Restated Charter of the Company prior to the effective time of the Merger, in substantially the form attached to the Merger Agreement, with the Georgia Secretary of State in accordance with the applicable provisions of the Georgia Business Corporation Code, (ii) the pertinent provisions of the Securities Act and the Securities Exchange Act of 1934, as amended, shall have been complied with, and (iii) the applicable provisions of securities or “blue sky” laws of various states shall have been complied with, when certificates evidencing the Shares have been duly executed, countersigned, registered, issued and delivered by the proper officers of the Company in compliance with the Merger Agreement, the Shares will be duly and validly issued and outstanding, fully paid and non-assessable shares of the Class A Preferred Stock of the Company.

 

We are members of the State Bar of Georgia and we do not express any opinion herein concerning any law other than the law of the State of Georgia and the federal law of the United States.
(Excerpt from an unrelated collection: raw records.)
/-- PORT_CONFIG_READ as the opcode tables of Icoux give it (R514 to R520), with the checks of its fields. -/
def opPortConfigRead : OpDef := readOp 0x0402 16 [(fDep 0 2 fun s p => portCheck s (u16 p 0)).asKey, fRsv 2 14]

/-- PORT_CONFIG read (R102). -/
def execPortConfigRead (c : Cmd) (s : State) : Host.Outcome State Fault Refusal :=
  .next (icoux opPortConfigRead c (fun _ p s =>
    okReply s (portConfig s (u16 p 0))) s)

/-- The link code of PORT_STATUS (R121). -/
def linkCode (s : State) (p : Nat) : Nat :=
  if !portEnabled s p then 0 else if portActive s p then 2 else if (tabFind s.sw.hold p).isSome then 3 else 1

/-- The hold time left of a port in µs. -/
def holdLeft (s : State) (p : Nat) : Nat :=
  match tabFind s.sw.hold p with
  | none => 0
  | some t => portHoldUs s p - (s.now - t) / tUs

/-- PORT_STATUS as the opcode tables of Icoux give it (R514 to R520), with the checks of its fields. -/
def opPortStatus : OpDef := readOp 0x0403 16 [(fDep 0 2 fun s p => portCheck s (u16 p 0)).asKey, fRsv 2 14]

/-- PORT_STATUS (R121). -/
def execPortStatus (c : Cmd) (s : State) : Host.Outcome State Fault Refusal :=
  .next (icoux opPortStatus c (fun _ b s =>
    let p := u16 b 0
    let m := macPort s p
    let mask := fun (t : Store Nat) => (t.map fun e => 2 ^ e.1).foldl (· + ·) 0
    let pre := match m.preemptPhase with | .off => 0 | .verifying => 1 | .active => 2 | .failed => 3
    okReply s (image 16 [(0, 2, p), (2, 1, linkCode s p), (3, 1, mask m.timers), (4, 1, m.xoff), (5, 1, mask m.recoverAt),
      (6, 1, pre), (8, 4, holdLeft s p)])) s)

/-! ### PORT_FLOW and PORT_PREEMPT (R111, R118) -/

/-- Whether class `c` of a PORT_FLOW object is used. -/
def flowUses (b : Bytes) (c : Nat) : Bool := (u8 b 2 == 1 && c == 0) || (u8 b 2 == 2 && bit (u8 b 3) c)

/-- The fields of PORT_FLOW (R111). -/
def portFlowFields : List Fld :=
  [ (fDep 0 2 fun s p => portCheck s (u16 p 0)).asKey,
    fRange 2 1 0 2 .badarg,
    fDep 3 1 (fun _ p => orElse (u8 p 3 == 0 || u8 p 2 == 2) .badarg),
    fDep 4 2 (fun _ p => orElse (u16 p 4 != 0 || u8 p 2 == 0) .badarg),
    fDep 6 2 (fun _ p => orElse (u16 p 6 ≤ 10000) .range),
    fDep 8 2 (fun _ p => if u16 p 8 == 0 && u16 p 6 != 0 then some .badarg else orElse (u16 p 8 ≤ 60000) .range),
    fRsv 10 6 ] ++
  ((List.range 8).map fun c => fDep (16 + 4 * c) 4 (fun _ p =>
    let v := u32 p (16 + 4 * c)
    if !flowUses p c then none else if v == 0 then some .badarg else orElse (inRange v 2 67108863) .range)) ++
  (List.range 8).map fun c => fDep (48 + 4 * c) 4 (fun _ p =>
    orElse (!flowUses p c || u32 p (48 + 4 * c) < u32 p (16 + 4 * c)) .badarg)

/-- The classes in XOFF that a new PORT_FLOW object no longer uses in the same mode (R117). -/
def flowEnded (s : State) (p : Nat) (b : Bytes) : List Nat :=
  (usedClasses s p).filter fun c => bit (macPort s p).xoff c && !(flowMode s p == u8 b 2 && flowUses b c)

/-- PORT_FLOW_WRITE as the opcode tables of Icoux give it (R514 to R520), with the checks of its fields. -/
def opPortFlowWrite : OpDef := writeOp 0x0404 80 portFlowFields

/-- PORT_FLOW write (R111, R117): classes that end in XOFF first send quanta 0 under the old mode. -/
def execPortFlowWrite (c : Cmd) (s : State) : Host.Outcome State Fault Refusal :=
  .next (icoux opPortFlowWrite c (fun _ b s =>
    let p := u16 b 0
    let gone := flowEnded s p b
    let s1 := sendFlow p (flowMode s p) gone 0 s
    let m := macPort s1 p
    let mask := gone.foldl (fun x c => setBits x c 1 0) m.xoff
    okWrite (setMacPort p { m with flow := if b == flowDefault p then none else some b, xoff := mask } s1)) s)

/-- PORT_FLOW_READ as the opcode tables of Icoux give it (R514 to R520), with the checks of its fields. -/
def opPortFlowRead : OpDef := readOp 0x0405 80 portFlowFields

/-- PORT_FLOW read. -/
def execPortFlowRead (c : Cmd) (s : State) : Host.Outcome State Fault Refusal :=
  .next (icoux opPortFlowRead c (fun _ p s => okReply s (portFlow s (u16 p 0))) s)

/-- The fields of PORT_PREEMPT (R118). -/
def portPreemptFields : List Fld :=
  [ (fDep 0 2 fun s p => portCheck s (u16 p 0)).asKey, fBits 2 1 3, fAny 3 1, fRange 4 1 0 3 .range,
    fVal 5 1 (fun v => if v == 0 then some .badarg else orElse (v ≤ 128) .range), fRsv 6 2 ]

/-- PORT_PREEMPT_WRITE as the opcode tables of Icoux give it (R514 to R520), with the checks of its fields. -/
def opPortPreemptWrite : OpDef := writeOp 0x0406 8 portPreemptFields

/-- PORT_PREEMPT write (R118, R119). -/
def execPortPreemptWrite (c : Cmd) (s : State) : Host.Outcome State Fault Refusal :=
  .next (icoux opPortPreemptWrite c (fun _ b s =>
    let p := u16 b 0
    let m := { macPort s p with preempt := if b == preemptDefault p then none else some b }
    let was := u8 (portPreempt s p) 2
    let fl := u8 b 2
    if !bit fl 0 then okWrite (setMacPort p { m with preemptPhase := .off, verifyTries := 0 } s)
    else if bit fl 1 then okWrite (setMacPort p { m with preemptPhase := .active, verifyTries := 0 } s)
    else if bit was 0 && !bit was 1 then okWrite (setMacPort p m s)
    else okWrite (sendVerify p (setMacPort p { m with verifyTries := 0 } s))) s)

/-- PORT_PREEMPT_READ as the opcode tables of Icoux give it (R514 to R520), with the checks of its fields. -/
def opPortPreemptRead : OpDef := readOp 0x0407 8 portPreemptFields

/-- PORT_PREEMPT read. -/
def execPortPreemptRead (c : Cmd) (s : State) : Host.Outcome State Fault Refusal :=
  .next (icoux opPortPreemptRead c (fun _ p s => okReply s (portPreempt s (u16 p 0))) s)

/-! ### FRAME_FILTER (R106 to R109) -/

/-- The fields of FRAME_FILTER (R106). The check value is Icoux's own; a write's is ignored. -/
def frameFilterFields (read : Bool) : List Fld :=
  let on := fun (p : Bytes) => bit (u8 p 2) 0
  [ (fRange 0 1 0 15 .range).asKey,
    fDep 1 1 (fun _ p => orElse (u8 p 1 ≤ 4 && !(u8 p 1 == 0 && on p)) .badarg),
    fBits 2 1 1, fRange 3 1 0 63 .range,
    fDep 4 2 (fun _ p => orElse (!(u16 p 4 == 0 && on p)) .badarg),
    fRsv 6 2, fPipeMask 8 read, fAny 16 4, fRsv 20 2, fAny 22 2,
    fDep 24 8 (fun _ p => orElse (!(u64 p 24 == 0 && on p)) .badarg), fAny 32 64 ]

/-- FRAME_FILTER_WRITE as the opcode tables of Icoux give it (R514 to R520), with the checks of its fields. -/
def opFrameFilterWrite : OpDef := writeOp 0x0408 96 (frameFilterFields false)

/-- FRAME_FILTER write (R106, R107, R109): every named pipeline switches before the completion. -/
def execFrameFilterWrite (c : Cmd) (s : State) : Host.Outcome State Fault Refusal :=
  .next (icoux opFrameFilterWrite c (fun _ b s =>
    let i := u8 b 0
    let f := putField (putField (b.take 32) 8 8 0) 22 2 (filterCrc (u64 b 24) (b.drop 32))
    okWrite ((maskBits 64 (u64 b 8)).foldl (fun s g =>
      writeLimit .filter (16 * g + i) (quadOfPipe g) (u32 b 16)
        (setMacPipe g { macPipe s g with filters := tabPut i f (macPipe s g).filters } s)) s)) s)
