-- ==== Sys2Proof/Machine/Act.lean ====
section
/-!
DEFINITION. The action engines: contexts, microwords, nanowords, stateful memory, commit, abandonment, the checks of their
stores and their faults (chapter 07).
-/

namespace Sys2Proof.Machine

/-! ### Contexts and counters -/

/-- Context `k` of a stage, if a routine holds it. -/
def ctxOf (s : State) (g st k : Nat) : Option Ctx := tabFind (matStage s g st).ctxs k

/-- `s` with context `k` set. -/
def setCtx (g st k : Nat) (c : Ctx) (s : State) : State := modStage g st (fun v => { v with ctxs := tabPut k c v.ctxs }) s

/-- Adds to an action-engine counter of the stage and of its pipeline (R217). -/
def countAct (i g st n : Nat) (s : State) : State := count (cAct 3 i) (32 * g + st) n (count (cAct 2 i) g n s)

/-- The lowest free context of a stage (R190). -/
def freeCtx (v : MatStage) : Option Nat := firstIdx 64 fun k => (tabFind v.ctxs k).isNone

/-! ### Locks (R207) -/

/-- The lock of a row. -/
def lockOf (v : MatStage) (row : Nat) : RowLock := tabGet {} v.locks row

/-- A stage with the lock of a row set. -/
def setLock (row : Nat) (l : RowLock) (v : MatStage) : MatStage := { v with locks := tabSet {} row l v.locks }

/-- A stage after context `k` gives up the lock it holds or waits for. -/
def releaseLock (k : Nat) (c : Ctx) (v : MatStage) : MatStage :=
  match c.lockRow with
  | none => v
  | some r =>
    let l := lockOf v r
    setLock r { holder := if l.holder == some k then none else l.holder, waiters := l.waiters.filter (· != k) } v

/-! ### Abandonment (R204, R205, R207, R210) -/

/-- Context `k` is abandoned: its buffer and results are discarded, its lock released, its frame dropped. -/
def abandon (g st k reason : Nat) (info : CopyInfo) (s : State) : State :=
  match ctxOf s g st k with
  | none => s
  | some c =>
    dropFrame c.frame reason info
      (modStage g st (fun v => let w := releaseLock k c v; { w with ctxs := tabDel k w.ctxs }) s)

/-- A program error: counted, logged once a second for its cause, the frame dropped with ACTION_DROP. Causes: 1 lock,
2 overflow, 3 address (R219). -/
def routineError (g st k cause : Nat) (s : State) : State :=
  let idx := match cause with | 1 => 6 | 2 => 7 | _ => 8
  abandon g st k 0x18 {} (kilnOnce 0x0614 (4 * g + cause) [(1, g), (1, st), (1, cause)] (countAct idx g st 1 s))

/-! ### Stateful memory (R204, R206) -/

/-- The rows of a stage's STATE space: 4,096 for each 0x80 unit. -/
def stateRows (v : MatStage) : Nat := 4096 * (mapOwned v.unitMap 0x80).length

/-- The rows of a quadrant's counter bank that programs address. -/
abbrev cbankRows : Nat := 1048576

/-- A word of a STATE row. -/
def stateWord (v : MatStage) (row w : Nat) : Nat := tabGet 0 v.state (2 * row + w)

/-- A stage with a word of a STATE row set. -/
def setStateWord (row w x : Nat) (v : MatStage) : MatStage :=
  { v with state := tabSet 0 (2 * row + w) (x % 2 ^ 64) v.state }

/-- The counter of a word of a counter-bank row. -/
def cCbank (w : Nat) : Counter := ⟨16, 11, w⟩

/-- One deferred operation on a STATE row (R201). -/
def applyStateOp (o : MemOp) (v : MatStage) : MatStage :=
  let x := stateWord v o.row o.word
  let d := o.data2 * 4294967296 + o.data
  match o.op with
  | 3 => setStateWord o.row o.word d v
  | 4 => setStateWord o.row o.word (x + o.data) v
  | 5 => setStateWord o.row 1 (stateWord v o.row 1 + o.data2) (setStateWord o.row 0 (stateWord v o.row 0 + o.data) v)
  | 6 => setStateWord o.row o.word (min (x + o.data) (2 ^ 64 - 1)) v
  | 7 => setStateWord o.row o.word (x ||| d) v
  | _ => setStateWord o.row o.word (x &&& (2 ^ 64 - 1 - d)) v

/-- One deferred operation at commit (R206): on a STATE row or on the counter bank of the pipeline's quadrant. -/
def applyMemOp (g st : Nat) (o : MemOp) (s : State) : State :=
  if o.space == 0 then modStage g st (applyStateOp o) s
  else
    let row := 1048576 * quadOfPipe g + o.row
    if o.op == 5 then count (cCbank 1) row o.data2 (count (cCbank 0) row o.data s) else count (cCbank o.word) row o.data s

/-! ### Operands (R193) -/

/-- The value of a container as the routine sees it: its buffered value or the committed one. -/
def ctxCont (c : Ctx) (f : Frame) (n : Nat) : Nat := tabGet (contOf f n) c.writes n

/-- The result of a slot for the frame. -/
def slotOfFrame (f : Frame) (n : Nat) : SlotResult := (f.slots[n]?).getD {}
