/-- FDB_REJECTS_READ (R239): returned and cleared; a page not granted reads zero. -/
def execFdbRejectsRead (g : Pipe) (s : State) : Host.Outcome State Fault Refusal :=
  if windowOpen s g.val then
    .next (emit (.barRead (fwdPipe s g.val).window.rejects) (modWindow g.val (fun w => { w with rejects := 0 }) s))
  else .next (emit (.barRead 0) s)

/-! ### LPM (R246 to R250) -/

/-- The key of a route in the route list. -/
def routeKey (fam vrf len pfx : Nat) : Nat := ((fam * 32768 + vrf) * 256 + len) * 2 ^ 128 + pfx

def routeLen (k : Nat) : Nat := bits k 128 8
def routeV6 (k : Nat) : Bool := bit k 151

/-- The prefix of a route as the high bits of a 128-bit address. -/
def routeBits (k : Nat) : Nat := if routeV6 k then bits k 0 128 else bits k 0 32 * 2 ^ 96

/-- Whether a 144-bit key falls under a route. -/
def routeCovers (key k : Nat) : Bool :=
  bits k 136 16 == key / 2 ^ 128 && bits key 0 128 / 2 ^ (128 - routeLen k) == routeBits k / 2 ^ (128 - routeLen k)

/-- The longest prefix that covers a key, with its result (R248). The pivots and buckets that Icoux derives give the same
(assumption 43). -/
def lpmLookup (v : FwdPipe) (key : Nat) : Option (Nat × Nat) :=
  (v.routes.filter fun e => routeCovers key e.1).foldl (fun best e =>
    match best with
    | some b => if b.1 < routeLen e.1 then some (routeLen e.1, e.2) else best
    | none => some (routeLen e.1, e.2)) none

/-- F12 for a key (R248). -/
def lpmResult (v : FwdPipe) (key : Nat) : Nat :=
  match lpmLookup v key with
  | some (len, r) => r + 2 ^ 20 + 2 ^ 21 * len
  | none => 0

/-- The IPv4 prefixes that full buckets hold (R151); an IPv6 prefix takes the room of two. -/
def lpmRoom (s : State) : Nat := match s.tableProfile with | 0 => 65536 | 1 => 1048576 | _ => 262144

/-- The room that routes take in full buckets. -/
def lpmUsed (v : FwdPipe) : Nat := (v.routes.map fun e => if routeV6 e.1 then 2 else 1).foldl (· + ·) 0

/-- The key of an LPM_ROUTE object. -/
def routeOf (b : Bytes) : Nat := routeKey (u8 b 9) (u16 b 12) (u8 b 10) (if u8 b 9 == 0 then u32 b 24 else field b 24 16)

/-- Adds a route: below half of the room always, beyond the room never, between as Icoux's packing allows (R250). -/
def addRoute (g : Nat) (b : Bytes) (s : State) : Option Status × State :=
  let v := fwdPipe s g
  let k := routeOf b
  let add := fun (s : State) => modFwdPipe g (fun v => { v with routes := tabPut k (u32 b 16) v.routes }) s
  let full := fun (s : State) => (some Status.nores, kiln 0x0627 [(1, g), (1, u8 b 9)] s)
  let need := lpmUsed v + (if u8 b 9 == 1 then 2 else 1)
  if (tabFind v.routes k).isSome || 2 * need ≤ lpmRoom s then (none, add s)
  else if need + 32 * v.freeing.length > lpmRoom s then full s
  else
    let (x, s1) := takeFree s
    if x % 2 == 0 then full s1 else (none, add s1)
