/-- The AGEING_STATUS object of quadrant `q` (R425). -/
def ageingStatusObj (s : State) (q : Nat) : Bytes :=
  let p := s.pow
  image 48 [(0, 1, q), (1, 1, (gaugesOf s q).excluded.length),
    (2, 2, (p.ages.filter fun e => quadOfPort e.1 == q && e.2.worn).length),
    (4, 4, min (tabGet 0 p.heat q / 4294967296) 0xFFFFFFFF), (8, 4, quadSlowdown s q), (12, 2, p.vddFull), (14, 2, p.vddEased),
    (16, 2, p.guard), (18, 2, 800 - p.vddFull), (20, 4, p.replans), (24, 8, p.lastReplan)]

/-- AGEING_STATUS as the opcode tables of Icoux give it (R514 to R520), with the checks of its fields. -/
def opAgeingStatus : OpDef := readOp 0x0D04 48 [(fRange 0 1 0 3 .range).asKey, fRsv 1 47]

/-- AGEING_STATUS (R425). -/
def execAgeingStatus (c : Cmd) (s : State) : Host.Outcome State Fault Refusal :=
  .next (icoux opAgeingStatus c (fun _ b s =>
    okReply s (ageingStatusObj s (u8 b 0))) s)

/-! ### Energy (R407 to R409) -/

/-- ENERGY_CALIBRATION (R408): the second's measurements ask for `scale` of class `k` of quadrant `q`, and leave `other` nJ
unattributed. -/
def execEnergyCalibration (q : Quad) (k : Fin 3) (scale other : Nat) (s : State) : Host.Outcome State Fault Refusal :=
  if !icouxTakes s then .next s
  else
  let v := max 52429 (min 81920 scale)
  let old := energyScale s q.val k.val
  let s1 := addEnergy 4 q.val other
    (modPow (fun t => { t with scales := tabSet 65536 (4 * q.val + k.val) v t.scales }) s)
  let s2 := if v != scale then raiseFault 53 0 0 false s1 else s1
  .next (if (max old v - min old v) * 20 > old then kiln 0x0D08 [(1, q.val), (1, k.val), (4, v)] s2 else s2)

/-- The fields of ENERGY_READ. -/
def energyReadFields : List Fld :=
  [ fRange 0 1 0 2 .badarg, fVal 1 1 (fun v => orElse (v == 2 || v == 4 || v == 5) .badarg), fRsv 2 2,
    fDep 4 4 (fun _ p => orElse (scopeExists (u8 p 1) (u32 p 4)) .range),
    fDep 8 2 (fun _ p => if u16 p 8 == 0 then some .badarg
      else orElse (u16 p 8 ≤ 500 && scopeExists (u8 p 1) (u32 p 4 + u16 p 8 - 1)) .range),
    fRsv 10 6 ]

/-- Whether session `i` may read every scope an ENERGY_READ names (R392, R409). -/
def energyMay (s : State) (i : Nat) (p : Bytes) : Bool :=
  (List.range (max 1 (min 500 (u16 p 8)))).all fun k => observerMay s i (u8 p 1) (u32 p 4 + k)

/-- ENERGY_READ as the opcode tables of Icoux give it (R514 to R520), with the checks of its fields. -/
def opEnergyRead : OpDef := { requestOp 0x0D05 16 energyReadFields with role := .any, grant := energyMay }

/-- ENERGY_READ (R409): the reply of R379 with group 0 and one value for each scope. -/
def execEnergyRead (c : Cmd) (s : State) : Host.Outcome State Fault Refusal :=
  .next (icoux opEnergyRead c (fun _ p s =>
    match readBank s 0 (u8 p 0) with
    | none => badAll .state
    | some snap =>
      let snap' := if u8 p 0 == 0 then { snap with values := s.pow.energy } else snap
      okReply s (counterReply s 0 (u8 p 0) snap' ((List.range (u16 p 8)).map fun k =>
        some (counterKey 0 (u8 p 1) (u32 p 4 + k) 0)))) s)

end Sys2Proof.Machine
end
This opinion is limited to the matters expressly opined on herein, and no opinion may be implied or inferred beyond those expressly stated. This opinion is rendered as of the date hereof, and we make no undertaking and expressly disclaim any duty to supplement or update such opinion, if, after the date hereof, facts or circumstances come to our attention or changes in the law occur which could affect such opinion.

 

We hereby consent to the filing of this opinion with the Commission as an exhibit to the Registration Statement and to the reference to this firm under the heading “Legal Matters” in the related proxy statement/prospectus. In giving this consent, we do not thereby admit that we come within the category of persons whose consent is required under Section 7 of the Securities Act or the rules and regulations of the Commission.